-- ==== Sys2Proof/Machine/Power.lean ====
section
/-! DEFINITION. Power, modes and hold-up (13): power-up, mode changes, RETENTION and wake, SAFE exit, the AVSBus, SAVE and
its restore, and the hold-up capacitor. -/

namespace Sys2Proof.Machine

open Sys2Proof

def State.modPwr (f : Power → Power) (s : State) : State := { s with pwr := f s.pwr }

/-! ## Bringing a channel's content back (R292, R446, R448) -/

/-- Remap entry `a` holds `v` (none: dormant). -/
def Integrity.load (e : Integrity) (a : Nat) (v : Option (BitVec 64 × Bool)) : Integrity :=
  { e with remap := e.remap.map fun r => if r.addr == a then { r with data := v } else r }

/-- Reload the entry of codeword `a` (R292); `bad` says that its address mismatches its complement. -/
def State.reloadEntry (ch a : Nat) (bad : Bool) (s : State) : State :=
  let put (v : BitVec 64 × Bool) (s : State) : State := s.modChan ch fun c => { c with ecc := c.ecc.load a (some v) }
  if bad then
    (s.modChan ch fun c => { c with ecc := { c.ecc with remap := c.ecc.remap.filter (·.addr != a), fullLogged := false } }).log
      .remapEntryLost ch
  else if !(s.chan ch).da.init.getLsbD (cwBank a) then s
  else
    let (x, s) := s.readCw ch a .reload (s.cell ch a) none
    match x with
    | .correct d | .corrected d _ => put (d, false) s
    | .poison w _ => put (cwData w, true) s
    | .uncorrectable =>
      let d := devAddr ch a
      (((put (BitVec.allOnes 64, true) s).log .remapReload ch (d % 2 ^ 32) (d / 2 ^ 32))).corrEnter ch
        { priv := (s.chan ch).inPriv a, state := .uncorrectable, addr := a }

/-- A channel reloads its remap entries (R292); `bad` are the addresses that mismatch their complements. -/
def State.reloadRemap (ch : Nat) (bad : List Nat) (s : State) : State :=
  let l := (s.chan ch).ecc.remap.map (·.addr)
  let s := s.modChan ch fun c =>
    { c with ecc := { c.ecc with reloadDue := false, remap := c.ecc.remap.map fun r => { r with data := none } } }
  l.foldl (fun s a => s.reloadEntry ch a (bad.contains a)) s

/-- The bits that the fast scrub finds changed in the granule at `a`. -/
def checkNoise (k : BankCheck) (a : Nat) : List Codeword :=
  (List.range 4).map fun j => ((k.noise.find? (·.1 == a + j)).map (·.2)).getD 0

/-- The fast scrub of one granule (R446): R294 on it. Answers whether a codeword was uncorrectable. -/
def State.fastGranule (ch : Nat) (k : BankCheck) (a : Nat) (s : State) : Bool × State :=
  let (ds, s) := s.readGranule ch a .scrub (checkNoise k a)
  let s := s.count 0x007 (some ch) 1
  let s := ds.zipIdx.foldl (fun s d => if d.1 == .uncorrectable then s.scrubPoisoned ch (a + d.2) else s) s
  let fix := ds.any fun d => !d.fixed.isEmpty || d == .uncorrectable
  (ds.any (· == .uncorrectable), if fix then s.scrubRewrite ch s.now a (ds.map scrubWord) else s)

/-- Granules of a bank that hold something the array lists or that have changed; every other granule of an initialised bank holds zero
data, which links that failed may have disturbed anywhere (R592). -/
def State.bankGranules (s : State) (ch : Nat) (k : BankCheck) : List Nat :=
  if (Sparse.find? s.dram.dirty ch).isSome then (List.range (2 ^ 19)).map fun i => k.bank * 2 ^ 21 + 4 * i
  else
    let held := (s.dram.cells.filter fun x => x.1 / 2 ^ 21 = ch * 32 + k.bank).map fun x => x.1 % 2 ^ 26 / 4 * 4
    let hit := (k.noise.filter fun x => x.1 / 2 ^ 21 = k.bank).map fun x => x.1 / 4 * 4
    (held ++ hit).eraseDups

/-- The fast scrub of a bank finds an uncorrectable codeword. -/
def State.fastBank (ch : Nat) (k : BankCheck) (s : State) : Bool × State :=
  (s.bankGranules ch k).foldl (fun (a : Bool × State) g =>
    let y := a.2.fastGranule ch k g
    (a.1 || y.1, y.2)) (false, s)

/-- A bank becomes RETENTION_LOST (R448): INIT falls, the fault is logged, and privileged rows of a lost bank 31 are written
with zero data. -/
def State.loseBank (ch b : Nat) (s : State) : State :=
  let m : BitVec 32 := 1#32 <<< b
  let s := s.modChan ch fun c => { c with da := { c.da with init := c.da.init &&& ~~~m }, retLost := c.retLost ||| m }
  let s := if b = 31 then s.zeroCells ch (privBase (s.chan ch).priv) (privRows (s.chan ch).priv * 256) else s
  s.log .retentionLost ch 0 0 0 true

/-- Data of canary `i` (R445). -/
def canaryData (te ch b i : Nat) : Nat :=
  te / 2 ^ 8 % 2 ^ 32 * 2 ^ 32 + ch * 2 ^ 25 + b * 2 ^ 20 + i * 2 ^ 18 + 0x2AAAA

/-- CRC-32C of the data of four canaries (R445). -/
def canaryCrc (l : List Nat) : Nat := (crc32c (l.flatMap fun d => leBytes 8 d)).toNat

/-- The signature of a bank's canaries (R445). -/
def canarySig (te ch b : Nat) : Nat := canaryCrc ((List.range 4).map (canaryData te ch b))

/-- The canaries read as written (R446): each decodes with mark 0 to its data, and their CRC is the signature that the selvedge holds. -/
def State.canariesOk (s : State) (ch : Nat) (k : BankCheck) : Bool :=
  match Sparse.find? s.pwr.canaries (32 * ch + k.bank) with
  | none => true
  | some sig =>
    let ds := k.canaries.map fun c => match decode (s.chan ch).eyes.erased c with
      | .correct d | .corrected d _ => some d.toNat
      | _ => none
    k.recordOk && ds == (List.range 4).map (fun i => some (canaryData s.pwr.canaryTime ch k.bank i)) &&
      canaryCrc (ds.map fun d => d.getD 0) == sig

/-- What the checks of a bank read; a bank that the command does not report reads as it was written. -/
def State.checkOf (s : State) (l : List BankCheck) (ch b : Nat) : BankCheck :=
  let te := s.pwr.canaryTime
  (l.find? fun x => x.ch == ch && x.bank == b).getD
    { ch, bank := b, canaries := (List.range 4).map fun i => encode64 (BitVec.ofNat 64 (canaryData te ch b i)) false, recordOk := true,
      noise := [] }

/-- Judge one bank (R446, R452, R457): its canaries when it has any and `canary` asks, and its fast scrub. -/
def State.checkBank (l : List BankCheck) (canary : Bool) (ch b : Nat) (s : State) : State :=
  let k := s.checkOf l ch b
  let y := s.fastBank ch k
  if (canary && !s.canariesOk ch k) || y.1 then y.2.loseBank ch b else y.2

/-- Judge the banks of a channel that `f` selects. -/
def State.checkBanks (l : List BankCheck) (canary : Bool) (f : Nat → Bool) (ch : Nat) (s : State) : State :=
  ((List.range 32).filter f).foldl (fun s b => s.checkBank l canary ch b) s

/-- Bank `b` of channel `ch` is in the retained set. -/
def retainedBank (s : State) (ch b : Nat) : Bool := (s.chan ch).retBanks / 2 ^ b % 2 = 1

/-! ## Requests (R434 to R437, R449 to R452) -/

/-- The target of a request (R434). -/
def targetMode (t : Nat) : Option Mode :=
  if t = 1 then some .service else if t = 2 then some .retention else if t = 3 then some .maintenance else none

/-- A POWER_REQUEST's operands, when R434 does not refuse them. -/
def parseRequest (n : Nat) (d : Desc) : Option PwrChange :=
  let c := d.u32 0x10
  match targetMode (c % 8) with
  | none => none
  | some t =>
    let ret := t == .retention
    if !isComp 32 c (d.u32 0x14) || bits c 7 3 != 0 || c / 512 != 0 || !d.zero 0x30 0x40 || (!ret && !d.zero 0x18 0x30) then none
    else some { target := t, ctx := some (n, d.seq), timer := d.u32 0x18, banks := d.u32 0x1C, chans := leAt d.opnd 0x10 16,
                stop := bit c 8 }

/-- A SAFE exit is refused: the trip condition holds, or an uncleared C4 entry remains (R451). -/
def State.causeActive (s : State) : Bool := s.thm.tripActive || s.flt.log.any fun e => e.2.cls == 4

/-- The transitions a request may ask for in R433 between its listed modes. -/
def changeAllowed (cur tgt : Mode) : Bool :=
  (cur == .service && (tgt == .retention || tgt == .maintenance)) || (cur == .maintenance && tgt == .service) ||
    (cur == .retention && tgt == .service)

/-- Stop every live channel for a mode change (R443 step 1). -/
def State.stopAll (s : State) : State :=
  s.channels.foldl (fun s ch =>
    match (s.chan ch).state with
    | .starting => s.stopStarting ch 0x0A
    | .running => s.requestStop ch 0x0A
    | _ => s) s

/-- VDD moves to P0 unless it is there (R441). -/
def State.raiseVdd (s : State) : State := if s.pwr.point = 2 && s.pwr.avs.isNone then s.startAvs s.pwr.vddSvc 1 else s

/-- A request begins (R433, R435, R436, R451). -/
def State.beginPower (c : PwrChange) (s : State) : State :=
  if c.target == s.pwr.mode then s.answerPower c.ctx 0
  else if s.pwr.mode == .safe && c.target == .service then
    if s.causeActive then (if c.ctx.isSome then s.answerPower c.ctx 0x0064 else s.writeIgnored)
    else (s.modPwr fun p => { p with change := some { c with phase := 1 } }).raiseVdd
  else if !changeAllowed s.pwr.mode c.target then s.answerPower c.ctx 0x0060
  else if c.target == .service && s.pwr.mode == .retention then
    let s := (s.modPwr fun p => { p with change := some { c with phase := 1 } }).raiseVdd
    if s.pwr.avs.isNone then s.clocksOn else s
  else if !s.quiet && c.target != .service then
    if c.stop then (s.modPwr fun p => { p with change := some c }).stopAll else s.answerPower c.ctx 0x0061
  else s.modPwr fun p => { p with change := some c }

/-- A request arrives (R436). -/
def State.askPower (c : PwrChange) (s : State) : State :=
  if s.pwr.change.isNone && s.pwr.pendingReq.isNone then s.beginPower c
  else
    let old := s.pwr.pendingReq
    let s := s.modPwr fun p => { p with pendingReq := some c,
                                        superseded := if old.isSome then satAdd 0xFF p.superseded 1 else p.superseded }
    match old.bind (·.ctx) with
    | some (n, q) => s.finish n q 0x0002 s.pwr.mode.code
    | none => s

/-- POWER_REQUEST (R434). -/
def execPowerRequest (ctx : Nat) (s : State) : Res :=
  match s.startable ctx 0x4A with
  | none => .next s
  | some d =>
    match parseRequest ctx d with
    | none => .next (s.finish ctx d.seq 0x0012 s.pwr.mode.code)
    | some c => .next ((s.modDesc ctx d.seq fun d => { d with phase := .started }).askPower c)

/-- When the running change has completed, the pending request begins (R436). -/
def execPendingRequestBegin (s : State) : Res :=
  match s.pwr.change, s.pwr.pendingReq with
  | none, some c => .next ((s.modPwr fun p => { p with pendingReq := none }).beginPower c)
  | _, _ => .next s
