/-- A write to LN_CTL. -/
def execLaneRetrain (path : Path) (value : Word) (s : State) : Res :=
  let (rx, g, _) := lnSel (s.lanes.idx.get path)
  let v := value.toNat
  if path == .bar2 then .next s
  else if s.laneInUse rx g then .next s.writeIgnored
  else
    let s := s.modGroup rx g fun x => { x with disable := bit v 30 }
    let off := (s.group rx g).state == .off
    let undead (s : State) : State := (List.range 9).foldl (fun s l => s.undead rx g l) s
    if bit v 30 then .next (s.onGroup rx g fun s => s.modGroup rx g fun x => x.enter .off s.now)
    else if bit v 31 then
      .next (s.onGroup rx g fun s => undead (s.modGroup rx g fun x => x.enter (if s.lanesRun then .detect else .off) s.now))
    else if off && s.lanesRun then .next (s.modGroup rx g fun x => x.enter .detect s.now)
    else .next s

/-! ## DETECT and CLOCK (R372, R375) -/

/-- The lanes' results of the DC test. -/
def State.dcLanes (rx : Bool) (g : Nat) (outcomes : List Nat) (s : State) : State :=
  (dataLanes g ++ [8]).foldl (fun s l =>
    let o := outcomes.getD l 0
    if 1 ≤ o && o ≤ 4 then
      (s.modLane rx g l fun x => { x with state := .dead, cause := o }).log .laneDead (laneInst rx g l) 0 0 0 true
    else (s.modLane rx g l fun x => { x with state := if rx then .search else .aligned, cause := 0 }).undead rx g l) s

/-- The 2 µs DC test ends (R375): the group goes to CLOCK or FAILED. A transmit group leaves CLOCK and ALIGN at once, having
nothing to lock or search. -/
def execDcTestDone (rx : Bool) (group : Nat) (outcomes : List Nat) (s : State) : Res :=
  let port := group ≥ 8
  if (s.group rx group).state != .detect || group ≥ 12 || (port && !rx) || s.now < (s.group rx group).since + 3200 then .next s
  else
    let s := s.dcLanes rx group outcomes
    let x := s.group rx group
    let bad := (x.lane 8).state == .dead || (dataLanes group).all fun l => (x.lane l).state == .dead
    let s := s.groupTo rx group (if bad then .failed else if rx then .clock else .handshake)
    let s := if port then s.modPort (group - 8) fun p => { p with state := if bad then .failed else .clock, failedAt := s.now }
      else if bad && s.laneInUse rx group then s.log .laneGroupDown (laneInst rx group 15) else s
    .next s.checkCandidate

/-- A receive group's forwarded clock locks (R372). -/
def execClockLock (group : Nat) (s : State) : Res :=
  if (s.group true group).state != .clock || group ≥ 12 then .next s
  else
    let s := s.modGroup true group fun x => { x with state := .align, since := s.now, firstAligned := none }
    .next (if group ≥ 8 then s.modPort (group - 8) fun p => { p with state := .align } else s)

/-! ## ALIGN and HANDSHAKE (R372 to R374) -/

/-- Every lane that is not DEAD is ALIGNED: the group leaves ALIGN, a port's for IDENTITY (R393). -/
def State.alignExit (g : Nat) (s : State) : State :=
  let s := s.groupTo true g (if g ≥ 8 then .sync else .handshake)
  if g ≥ 8 then
    let s := (dataLanes g).foldl (fun s l => s.modLane true g l fun x => if x.state == .aligned then { x with state := .up } else x) s
    (s.liveChange true g 0).modPort (g - 8) fun p => { p with state := .identity }
  else s

/-- No lane of the group searches any more. -/
def LaneGroup.alignDone (x : LaneGroup) (g : Nat) : Bool := (dataLanes g).all fun l => (x.lane l).state != .search

/-- The lane becomes DEAD with cause MISWIRED (R374). -/
def State.miswired (g l : Nat) (s : State) : State := s.modLane true g l fun x => { x with state := .dead, cause := 6 }

/-- A training beat of R374 names group `sg` and lane `sl`; the lane aligns or is miswired. -/
def State.alignLane (g l : Nat) (inverted : Bool) (sg sl : Nat) (s : State) : State :=
  let s := if inverted && !(s.lane true g l).inverted then
    (s.modLane true g l fun x => { x with inverted := true }).log .lanePolarity (laneInst true g l) else s
  if sg != groupField g then (s.miswired g l).log .laneMiswired (laneInst true g l) 0 0 0 true
  else
    let s := if sl != l then s.log .laneOrder (laneInst true g l) else s
    let rival := (dataLanes g).find? fun j => j != l && (s.lane true g j).live && (s.lane true g j).number j == sl
    let s := match rival with
      | some j => if j < l then s.miswired g l else s.miswired g j
      | none => s
    if (s.lane true g l).state == .dead then s
    else
      (s.modLane true g l fun x => { x with state := .aligned, logical := some sl }).modGroup true g fun x =>
        { x with firstAligned := some (x.firstAligned.getD s.now) }

/-- A beat on a lane that searches in ALIGN (R374): comma lock takes three commas in a row. -/
def execLaneAlign (group lane : Nat) (inverted : Bool) (sym : RxSymbols) (s : State) : Res :=
  let x := s.group true group
  if x.state != .align || group ≥ 12 || !(dataLanes group).contains lane || (x.lane lane).state != .search then .next s
  else
    let n := match sym with | .comma _ _ _ _ => (x.lane lane).commas + 1 | _ => 0
    let s := s.modLane true group lane fun y => { y with commas := n }
    if n < 3 then .next s
    else
      match classify sym with
      | .training sg sl _ _ =>
        let s := s.alignLane group lane inverted sg sl
        .next (if (s.group true group).alignDone group then s.alignExit group else s)
      | _ => .next s

/-- 1 ms after the first lane aligned, lanes still searching become DEAD with cause NO_ALIGN (R372). -/
def execAlignTimeout (group : Nat) (s : State) : Res :=
  let x := s.group true group
  match x.firstAligned with
  | some t =>
    if x.state != .align || s.now < t + 1600000 then .next s
    else
      let s := (dataLanes group).foldl (fun s l => s.modLane true group l fun y =>
        if y.state == .search then { y with state := .dead, cause := 5 } else y) s
      .next (s.alignExit group)
  | none => .next s

/-- A transmit group in HANDSHAKE whose lanes are all confirmed goes to SYNC (R373). -/
def State.confirmTx (g : Nat) (s : State) : State :=
  let x := s.group false g
  if x.state == .handshake && (dataLanes g).all fun l => !(x.lane l).live || bit x.partner l then s.groupTo false g .sync else s

/-- A received training beat (R373): RXOK names the transmit lanes the tester has aligned, READY 1 on every live lane ends the
receive group's HANDSHAKE. -/
def execTrainingBeat (group lane : Nat) (sym : RxSymbols) (s : State) : Res :=
  let x := s.group true group
  match classify sym with
  | .training _ _ rxok ready =>
    if group ≥ 8 || !(x.lane lane).live || !(x.state == .align || x.state == .handshake || x.state == .sync) then .next s
    else
      let s := s.modGroup false group fun y => { y with partner := rxok }
      let s := s.modLane true group lane fun y => { y with ready := y.ready || (ready && x.state == .handshake) }
      let x := s.group true group
      let done := x.state == .handshake && (x.liveLanes group).all fun l => (x.lane l).ready
      .next ((if done then s.groupTo true group .sync else s).confirmTx group)
  | _ => .next s

/-- 1 ms into HANDSHAKE (R373): unconfirmed transmit lanes become DEAD, unless the receive group has no live lane. -/
def execHandshakeTimeout (group : Nat) (s : State) : Res :=
  let x := s.group false group
  if group ≥ 8 || x.state != .handshake || s.now < x.since + 1600000 then .next s
  else
    let s := if ((s.group true group).liveLanes group).isEmpty then s.modGroup false group fun y => { y with unconfirmed := true }
      else (dataLanes group).foldl (fun s l => s.modLane false group l fun y =>
        if y.live && !bit x.partner l then { y with state := .dead, cause := 7 } else y) s
    .next (s.groupTo false group .sync)

/-! ## Markers (R367 to R369, R371, R372, R377) -/

/-- The beat index that a marker's MN names, nearest to beat index `near` (R369). -/
def markerIndex (mn near : Nat) : Nat :=
  let x : Int := mn * 16384
  (x + ((near : Int) + 2 ^ 29 - x) / 2 ^ 30 * 2 ^ 30).toNat

/-- Every live lane of a receive group in SYNC has had a valid marker, and global time is final: the group comes UP (R372). -/
def State.syncDone (g : Nat) (s : State) : State :=
  let x := s.group true g
  if x.state == .sync && s.tor.final && (x.liveLanes g).all fun l => (x.lane l).goodMarks ≥ 1 then
    s.onGroup true g fun s => (s.groupTo true g .up).modGroup true g fun y =>
      { (dataLanes g).foldl (fun y l => y.modLane l fun z => if z.live then { z with state := .up, corr := 0, errb := 0 } else z) y with
        minLead := 0xFF, maxLead := 0, windowErr := 0, windowLogged := false }
  else s

/-- A received marker beat on a lane that is not UP (R369, R372, R377): in SYNC it numbers the lane, in SEARCH two valid
markers in a row bring the lane back. -/
def execMarkerBeat (group lane : Nat) (sym : RxSymbols) (s : State) : Res :=
  let x := s.group true group
  let y := x.lane lane
  let comma := match sym with | .comma _ _ _ _ => true | _ => false
  if group ≥ 12 || !(dataLanes group).contains lane then .next s
  else if y.state == .search && (x.state == .up || (group ≥ 8 && x.state == .sync)) then
    let n := if comma then y.commas + 1 else 0
    let s := s.modLane true group lane fun z => { z with commas := n }
    match classify sym with
    | .marker sg sl mn =>
      let idx := markerIndex mn (s.gt / 2)
      if n < 3 then .next s
      else if sg != groupField group || sl != y.number lane then .next (s.modLane true group lane fun z => { z with goodMarks := 0 })
      else if y.goodMarks ≥ 1 && idx = y.beat + 16384 then
        .next (s.onGroup true group fun s => s.modLane true group lane fun z =>
          { z with state := .up, beat := idx, goodMarks := 0, badMarks := 0, errAt := [], commas := 0 })
      else .next (s.modLane true group lane fun z => { z with beat := idx, goodMarks := 1 })
    | _ => .next (s.modLane true group lane fun z => { z with goodMarks := 0 })
  else if group < 8 && x.state == .sync && y.live then
    match classify sym with
    | .marker sg sl mn =>
      if sg != group || sl != y.number lane then .next s
      else
        .next ((s.modLane true group lane fun z =>
          { z with beat := markerIndex mn (s.gt / 2), goodMarks := 1, badMarks := 0, errAt := [] }).syncDone group)
    | _ => .next s
  else .next s

/-- Markers of a torus port that sends link words, on both lanes (R391). -/
def State.portMarkers (group : Nat) (s : State) : State :=
  let t := s.lastGrid 32768
  let st := (s.port (group - 8)).state
  let mn := s.gt / 32768 % 2 ^ 16
  if group ≥ 12 || !(st == .identity || st == .up || st == .miscabled) || t ≤ (s.group true group).lastMark then s
  else
    (dataLanes group).foldl (fun s l => s.sendComma 2 group l (s.gt / 32768 * 16384) (mn % 256) (mn / 256))
      (s.modGroup true group fun y => { y with lastMark := t })

/-- At each multiple of 32,768 ck every lane of a transmit group that is UP sends a marker beat; a group in SYNC comes UP at
the first one after global time is final (R368, R372). -/
def execMarkerSend (group : Nat) (s : State) : Res :=
  let x := s.group false group
  let t := s.lastGrid 32768
  let mn := s.gt / 32768 % 2 ^ 16
  if group ≥ 8 then .next (s.portMarkers group)
  else if !(x.state == .up || (x.state == .sync && s.tor.final)) || t ≤ x.lastMark || t < x.since then .next s
  else
    let s := s.onGroup false group fun s =>
      (if x.state == .sync then s.groupTo false group .up else s).modGroup false group fun y =>
        { (dataLanes group).foldl (fun y l => y.modLane l fun z => if z.state == .aligned then { z with state := .up } else z) y with
          lastMark := t }
    .next ((dataLanes group).foldl (fun s l =>
      if (s.lane false group l).state == .up then s.sendComma 2 group l (s.gt / 32768 * 16384) (mn % 256) (mn / 256) else s) s)

/-! ## Transmit beats (R38, R364, R365, R370) -/

/-- The bobbin that owns logical lane `l` at the beat that starts at local ck `t` of a bound lane section. -/
def State.ownerAt (s : State) (rx : Bool) (g l t : Nat) : Option Nat :=
  let x := s.group rx g
  match x.sect with
  | some y =>
    if !s.laneInUse rx g || x.ts = 0 || t < x.ts then none
    else
      let b := y.table.getD (8 * ((t - x.ts) / 2 % 2 ^ y.periodLog2) + l) 0xFF
      if b = 0xFF then none else some (s.laneOwner b)
  | none => none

·····

ACTION ITEM
From the entries, report every line in which the string "since" occurs.

RESPONSE
  if (s.group rx group).state != .detect || group ≥ 12 || (port && !rx) || s.now < (s.group rx group).since + 3200 then .next s
    let s := s.modGroup true group fun x => { x with state := .align, since := s.now, firstAligned := none }
  if group ≥ 8 || x.state != .handshake || s.now < x.since + 1600000 then .next s
  else if !(x.state == .up || (x.state == .sync && s.tor.final)) || t ≤ x.lastMark || t < x.since then .next s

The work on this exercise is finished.